Die Erfolge der UNO sind zahlreich, obgleich seit den 1990er Jahren einige Rückschläge und Korruptionsvorwürfe für größere Schlagzeilen sorgen. Die UNO wirkte unter anderem bei der Gründung des Staates Israel (1947-1949) mit, trug zur Lösung der Kubakrise 1962 bei und vermittelte bei der Beendigung des Krieges zwischen Irak und Iran (1988). Bereits 1948 arbeitete die UNO die Menschenrechte aus, war daran beteiligt, Krankheiten wie die Pocken auszurotten, und stellt mit ihrem Welternährungsprogramm jedes Jahr mehr als die Hälfte der geleisteten Nahrungsmittelhilfen.
Inzwischen gehören über 190 Staaten den Vereinten Nationen an und sind bemüht, den Frieden zu sichern, sowie Krankheiten und Armut zu bekämpfen. Doch als im Jahr 1994 im afrikanischen Ruanda bei einem Gewaltausbruch 800.000 Menschen der Volksstämme Hutu und Tutsi ums Leben kamen, die Soldaten der UNO aber aufgrund ihren geringen Anzahl und eines fehlenden offiziellen Mandats handlungsunfähig waren, blickten die Vereinten Nationen ihrer dunkelsten Stunde entgegen. Dieses Versagen sollte sich nicht wiederholen – und doch musste man tatenlos mitansehen, wie die USA nach den Anschlägen des 11. September 2001 ihren Kreuzzug im Nahen Osten begannen, ohne dies mit der UNO zu koordinieren, beziehungsweise es auf ein entsprechendes Mandat zu stützen. Erneut wurde die Ohnmacht des völkerverbindenden Bundes – die daraus resultierte, dass nach dem Zusammenbruch des Ostblocks quasi kein Gegenpol zur alleinigen Supermacht USA mehr bestand – deutlich und für viele Menschen verlor die UNO damit ihre Glaubwürdigkeit und Legitimität.

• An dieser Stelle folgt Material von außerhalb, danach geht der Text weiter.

-- ==== Sys2Proof/Certificates/Slice0/Obligations.lean ====
section
/-! DEFINITION. The statements for the provers, in the order of the spec's files. A statement about an operation or a
command on its own speaks of every state that meets its hypotheses, one that no run reaches among them. -/

section

open Sys2Proof Sys2Proof.Machine
open Host (Outcome)

/-! ### Encoding (spec/30_encoding.md) -/

/-- Decoding the words of a well-formed instruction gives it back, with every operand at every value (R100 to R117).
The operand layout of host commands and internal operations is the model's (log 6). SYMBOL_CODE, whose words depend on a
group's lengths, has a statement of its own. -/
def Obligations.DecodeEncodeRoundTrip : Prop :=
  ∀ (lens : List Nat) (i : Instr), i.wf = true → (∀ sym, i ≠ .symbolCode sym) →
    decode lens (encode lens i) = some i

/-- The codeword of every symbol of a code that is not oversubscribed decodes to that symbol and leaves the bits after
it (R107, R195, R197). -/
def Obligations.SymbolCodeRoundTrip : Prop :=
  ∀ (lens : List Nat) (sym : BitVec 9) (rest : List Bool), prefixLengths lens = true → sym.toNat < lens.length →
    decodeWire .symbol lens (codeword lens sym.toNat ++ rest) = .ok (.symbolCode sym) rest

/-- Whatever decodes is well formed. -/
def Obligations.DecodeGivesWellFormed : Prop :=
  ∀ (lens : List Nat) (x : Issue) (i : Instr), decode lens x = some i → i.wf = true

/-- Words written out from the spec's tables decode to the instructions they stand for (R101, R105, R115, R117). The first
three are words of the opcode table, which the model reads by their width and fixed bits where the hardware has only the
position in the stream (log 7, DESIGN CHOICE); how the operands of the last two lie in bytes is the model's (log 6, DESIGN
CHOICE). -/
def Obligations.DecodedWords : Prop :=
  decodeTableWord 32 0x425A6839 = some (.streamHeader 9) ∧
    decodeTableWord 48 0x314159265359 = some .blockMagic ∧
    decodeTableWord 48 0x177245385090 = some .eosMagic ∧
    decode [] (.wire .lenFlag [true, true]) = some .lenDec ∧
    decode [] (.wire .selector [true, true, false]) = some (.selectorCode 2) ∧
    decode [3, 3, 2, 2, 2] (.wire .symbol [true, true, false]) = some (.symbolCode 0) ∧
    decode [] (.host [0x02, 0, 0, 0, 4]) = some (.hostRead 4) ∧
    decode [] (.unit [0x51, 0x62]) = some (.crcUpdate 0x62)

/-! ### What a step runs (spec/46_stream_controller.md R300, R305) -/

/-- A step runs the instruction it finds and then tests the loop condition of a READ in flight (R304): the operation or
element in the issue slot (the model's own, log 4); else, with a READ in flight, the operation of the state `fsm` holds
(R305); else the host's next command (R300). With none, nothing happens (R358). That a READ in flight goes on whatever
command bytes the host has issued, and that they run once it has returned, is the model's (log 30, DESIGN CHOICE): R382 has
a host that issues none. -/
def Obligations.StepRunsDecodedInstruction : Prop :=
  (∀ (s : State) (bytes rest : List Byte) (i : Instr), s.slot = .unit bytes → decodeUnit bytes = .ok i rest →
      step s = settle (exec i { s with slot := .empty })) ∧
    (∀ (s : State) (pos : WirePos) (bits rest : List Bool) (i : Instr), s.slot = .wire pos bits →
      decodeWire pos (groupLens s (symbolGroup s)) bits = .ok i rest →
      step s = settle (exec i { s with slot := .empty })) ∧
    (∀ (s : State) (rest : List Byte) (i : Instr), s.slot = .empty → s.txn = none →
      decodeHost s.host.cmds = .ok i rest →
      step s = settle (exec i { s with host := { s.host with cmds := rest } })) ∧
    (∀ (s : State) (t : ReadTxn), s.slot = .empty → s.txn = some t →
      (s.fsm = .streamHeader → step s = settle (exec .stepStreamHeader s)) ∧
        (s.fsm = .header → step s = settle (exec .stepHeader s)) ∧
        (s.fsm = .tables → step s = settle (exec .stepTables s)) ∧
        (s.fsm = .symbols → step s = settle (exec .stepSymbols s)) ∧
        (s.fsm = .permute → step s = settle (exec .stepPermute s)) ∧
        (s.fsm = .emit → step s = settle (exec .stepEmit s)) ∧
        (s.fsm = .crcCheck → step s = settle (exec .stepCrcCheck s)) ∧
        (s.fsm = .trailer → step s = settle (exec .stepTrailer s))) ∧
    (∀ s : State, s.slot = .empty → s.txn = none → s.host.cmds = [] → step s = .next s)

/-! ### Reset and the status window (spec/10_state.md, spec/70_reset_and_hazards.md) -/

/-- OPEN attaches the source handed over, sets every register of R68 to its value (an array that has none holds no
entry), and answers OK (R301, R370). The scalars without a value in R68 are left out here (log 2). -/
def Obligations.OpenResetsEveryRegister : Prop :=
  ∀ (v : Word) (s : State) (src : ByteSource) (more : List ByteSource), s.inst ≠ .encoder → s.txn = none →
    s.host.sources = src :: more →
    ∃ t, exec (.hostOpen v) s = .next t ∧
      t.inst = .decoder ∧ t.fsm = .streamHeader ∧ t.stream.bs100k = 0 ∧ t.stream.combined = 0 ∧
      t.stream.blocksDone = 0 ∧ t.stream.errKind = 0 ∧ t.stream.errSub = 0 ∧ t.stream.outCount = 0 ∧
      t.rd = { acc := 0, live := 0, inCount := 0, inEnded := false, src := some src } ∧
      t.blk.randomised = false ∧ t.map.inUse = [] ∧ t.map.seqToUnseq = [] ∧ t.sel.selMtf = [] ∧
      t.sel.selectors = [] ∧
      (∀ g, g < 6 → ∃ grp, t.groups[g]? = some grp ∧ grp.len = [] ∧ grp.limit = [] ∧ grp.base = [] ∧
        grp.perm = []) ∧
      t.sym.mtf = (List.range 256).map (BitVec.ofNat 8) ∧ t.sym.runS = 0 ∧ t.sym.runK = 0 ∧ t.sym.ll = [] ∧
      t.sym.freq = [] ∧ t.sym.nblock = 0 ∧ t.win = { selIdx := 0, groupPos := 0, curGroup := 0 } ∧
      t.perm.cum = [] ∧ t.perm.tt = [] ∧ t.out.rNToGo = 0 ∧ t.out.rTPos = 0 ∧ t.out.rleLast = 256 ∧
      t.out.rleCnt = 0 ∧ t.out.rleRep = 0 ∧ t.out.crcRun = 0xFFFFFFFF ∧
      t.host =
        { cmds := s.host.cmds
          sources := more
          sinks := s.host.sinks
          results := s.host.results ++ [.ok []] } ∧
      t.txn = none ∧ t.enc = s.enc ∧ t.slot = s.slot ∧ t.ret = s.ret

/-- An instance never opened accepts OPEN and ENC_OPEN and nothing else, and its status window reads 0 in every word
(R372). -/
def Obligations.NeverOpenedAcceptsOnlyOpen : Prop :=
  ∀ s : State, s.inst = .neverOpened → s.txn = none →
    (∀ offset, windowRead s offset = 0) ∧
      (∀ v, ∃ t, exec (.hostOpen v) s = .next t ∧ t.inst = .decoder) ∧
      (∀ level : Word, 1 ≤ level.toNat → level.toNat ≤ 9 →
        ∃ t, exec (.encOpen level) s = .next t ∧ t.inst = .encoder) ∧
      (∀ n, exec (.hostRead n) s = .next (answer (.err 9 0) s)) ∧
      (∀ v, exec (.hostClose v) s = .next (answer (.err 9 0) s)) ∧
      (∀ m data, exec (.encWrite m data) s = .next (answer (.err 9 0) s)) ∧
      (∀ v, exec (.encFinish v) s = .next (answer (.err 9 0) s)) ∧
      (∀ v, exec (.encClose v) s = .next (answer (.err 9 0) s))

/-- The status window shows the registers at the offsets of R67, 0 elsewhere, and a write to it is ignored; its lowest
field shows `fsm` and `enc_state` by the codes of R31 and R57. That an offset inside a listed word (1, 2, 3 and so on) reads
0 like one not listed is the model's (log 23, DESIGN CHOICE). -/
def Obligations.StatusWindow : Prop :=
  (fsmCode .streamHeader = 0 ∧ fsmCode .header = 1 ∧ fsmCode .tables = 2 ∧ fsmCode .symbols = 3 ∧
      fsmCode .permute = 4 ∧ fsmCode .emit = 5 ∧ fsmCode .crcCheck = 6 ∧ fsmCode .trailer = 7 ∧
      fsmCode .ended = 8 ∧ fsmCode .failed = 9 ∧ fsmCode .closed = 10) ∧
    (encStateCode .isOpen = 0 ∧ encStateCode .finished = 1 ∧ encStateCode .failed = 2 ∧
      encStateCode .closed = 3) ∧
    ∀ s : State,
    (∀ offset value, windowWrite s offset value = s) ∧
      (∀ offset, offset ∉ [0x00, 0x04, 0x08, 0x0C, 0x10, 0x14, 0x18, 0x1C] → windowRead s offset = 0) ∧
      (s.inst = .decoder →
        (windowRead s 0x00).extractLsb' 0 4 = BitVec.ofNat 4 (fsmCode s.fsm) ∧
          (windowRead s 0x00).extractLsb' 4 4 = s.stream.errKind ∧
          (windowRead s 0x00).extractLsb' 8 4 = s.stream.errSub ∧
          (windowRead s 0x00).extractLsb' 12 4 = s.stream.bs100k ∧
          (windowRead s 0x00).getLsbD 16 = s.blk.randomised ∧ (windowRead s 0x00).extractLsb' 17 15 = 0 ∧
          windowRead s 0x04 = s.stream.combined ∧ windowRead s 0x08 = s.blk.storedCrc ∧
          windowRead s 0x0C = s.out.crcRun ∧ windowRead s 0x10 = s.rd.inCount.extractLsb' 0 32 ∧
          windowRead s 0x14 = s.stream.outCount.extractLsb' 0 32 ∧
          (windowRead s 0x18).extractLsb' 0 20 = s.sym.nblock ∧ (windowRead s 0x18).extractLsb' 20 12 = 0 ∧
          windowRead s 0x1C = s.stream.blocksDone) ∧
      (s.inst = .encoder →
        (windowRead s 0x00).extractLsb' 0 4 = BitVec.ofNat 4 (encStateCode s.enc.state) ∧
          (windowRead s 0x00).extractLsb' 4 4 = s.enc.errKind ∧
          (windowRead s 0x00).extractLsb' 8 4 = s.enc.errSub ∧
          (windowRead s 0x00).extractLsb' 12 4 = s.enc.level ∧ (windowRead s 0x00).extractLsb' 16 16 = 0 ∧
          windowRead s 0x04 = s.enc.combined ∧
          ∀ offset, offset ∉ [0x00, 0x04] → windowRead s offset = 0)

Dabei sind die Erfolge nicht zu vernachlässigen; und selbst wenn die UNO in den letzten Jahren (auch durch die enorme Anzahl ihrer Mitglieder) mit Entscheidungsschwierigkeiten zu kämpfen hatte, verfassen die Drehbuch-Autoren von Die Dolmetscherin ein treffendes Plädoyer für den nach 60 Jahren immer noch gültigen Grundsatz der UNO, dass man mit Worten besser Konflikte lösen kann, als mit Waffengewalt. Bedenkt man außerdem, dass es auf Drängen der UNO immerhin gelang, die USA dazu zu bewegen, ihren Antrag auf eine Befreiung von Strafverfolgung ihrer Bürger durch den Internationalen Strafgerichtshof in Den Haag zurückzuziehen, dann können die Vereinten Nationen in ihrem Handlungsrahmen so eingeschränkt gar nicht sein.

Einen Thriller vor dem Hintergrund des UN-Hauptquartiers in New York anzusiedeln, ist zweifelsohne ein riskantes Unterfangen, da man manche Zuschauergruppen dadurch verschreckt – andererseits wird dem Zuseher auf diese Weise ein kleiner Einblick in die Mühlen der UNO gewährt, den man so noch nicht gesehen hat. Zu verdanken ist das der Tatsache, dass die Macher die Genehmigung bekamen, tatsächlich an Wochenenden und abends in den realen Räumlichkeiten drehen zu dürfen (was anfangs gar nicht sicher war).
Wie die Drehbuch-Autoren darüber hinaus den Leitgedanken der UNO in ihre Story verwoben haben, ist wirklich lobenswert. Überraschend ist hierbei vor allem, dass die beiden Autoren, die die Story zum Film lieferten, nicht am eigentlichen Skript beteiligt waren und die drei Hauptautoren Charles Randolph, Scott Frank und Steven Zaillian zuvor nie zusammengearbeitet hatten. Dabei sind die letzten zwei keine Unbekannten im Filmgeschäft, während Frank für die Skripts zu Schnappt Shorty [1995] und Minority Report [2002] verantwortlich zeichnete, erhielt Steven Zaillian für seine Adaption von Schindlers Liste [1993] sogar den Oscar. So erstaunt es nicht, dass sich die Story von Die Dolmetscherin hauptsächlich an ein reiferes Kinopublikum richtet, das zudem gewillt sein muss, mitzudenken.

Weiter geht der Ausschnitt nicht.